In a number of districts, the DCCC is going all-out. They just spent more than $400,000 in 8 districts (to which we should add NC-08 and IL-10, in which they spent more than that amount yesterday). More than $643,000 is being spent on NV-03 for this week alone! The DCCC is spending nearly $600,000 in IL-11, more than $500,000 in NH-01, NJ-03 and OH-01, more than $400,000 in IN-09, MN-06 and VA-11.

The committee has now spent more than $1 million in all of these districts except MN-06, even though it is somewhat puzzling that they are choosing to pour so much money in IN-09 and VA-11, two districts in which the Democratic candidates are now heavily favored (particularly in VA-11). Might that money not have been better spent elsewhere? The same was true of the $300,000 the DCCC spent yesterday in AZ-01, bringing its total there to nearly $2 million.

That said, the rest of this money will go a long way towards boosting Democrats who are facing tough races (Shea-Porter, for instance) or who are on the brink of putting the race away (NV-03 and IL-11). An investment that could prove particularly important is NJ-03: GOP candidate Myers has been unexpectedly competitive in this open seat, but state Senator Adler has a huge financial advantage in what is an expensive district to advertise in. With this much money spent by the DCCC, Adler will swamp Myers, whose main hope now is that New Jersey voters are fed up with Democrats.

The DCCC also spent significant amounts (more than $300,000) against the Diaz-Balart brothers in FL-21 and FL-25, in the pair of contested Michigan districts (MI-07 and MI-09), in MO-09, NM-02, NY-26, NY-29, OH-16 and VA-02. More than $200,000 were poured into CA-04, CA-11, FL-24, MN-03, NM-01, OH-02, OH-15, TX-23, VA-05, WV-02, WY-AL and 8 more districts saw (including IN-03, KY-02 and NE-02) buys of more than $100,000. What is once again remarkable is the depth of the Democrats’ investment: they are leaving almost no stone unturned - extending their buys to places few Democrats were even dreaming of a week ago and pouring huge amounts of money in some of the second-tier races they are hoping to take-over.
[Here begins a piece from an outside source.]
-- ==== Sys2Proof/Machine/Dispatch.lean ====
section
/-! DEFINITION. The meaning of every command: one arm per constructor of Instr. -/

namespace Sys2Proof.Machine

open Sys2Proof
It is hard to think of GOP-held districts that could potentially be vulnerable and that the DCCC has not invested in. Perhaps the California districts we have been hearing about over the past week? Meanwhile, the NRCC is struggling to keep up. Apart opening its wallets in 20 districts yesterday, it spent in a few more today, but only crossed the six figure mark in IN-03, KY-02 and NE-02, NV-03 - all GOP-held districts, two of which were not deemed vulnerable as of 14 days ago (IN-03 and NE-02). For the GOP, the bottom is falling out. How much can they now salvage?

5 Responses to “Spending, spending, spending (and some cutbacks)”


  1. 1 fritz

    I hope the DSCC will consider putting money into the Texas Senate race. It has closed to mid single digits (6%-8%) recently and I think any new polls it will push it into the tossup range.
    The Clintons have been helping him out in the last few weeks and Noriega is closing quickly on Cornyn. It is still my big upset race for Nov. 4th.

  2. 2 dsimon

    The problem with going into Texas is that it is horrendously expensive. If Democrats want to prioritize bang for the buck, are they better off going into an expensive market where their candidate is trailing by 6%-8%, or a far cheaper market (MS, GA, KT) where their candidate trails by that margin or substantially less?

    Though it’s unfortunate for Texas candidates, I can understand why the DSCC would put its money elsewhere, at least unless it’s saturated its other options and still has lots of money sloshing around (which I don’t think is the case).

  3. 3 Jaxx Raxor

    The newest Rasmussen poll shows Coryn with a 15 point lead. There is no way the Democrats are going to spend in an expensive state like Texas if the Democratic candidate is behind by double digits, its just no way.

  4. 4 fritz

    Jr: I hadn’t seen that new Rasmussen poll. I guess it was just wishful thinking on my part; although it does seem to counter most other state polls that are coming out these days.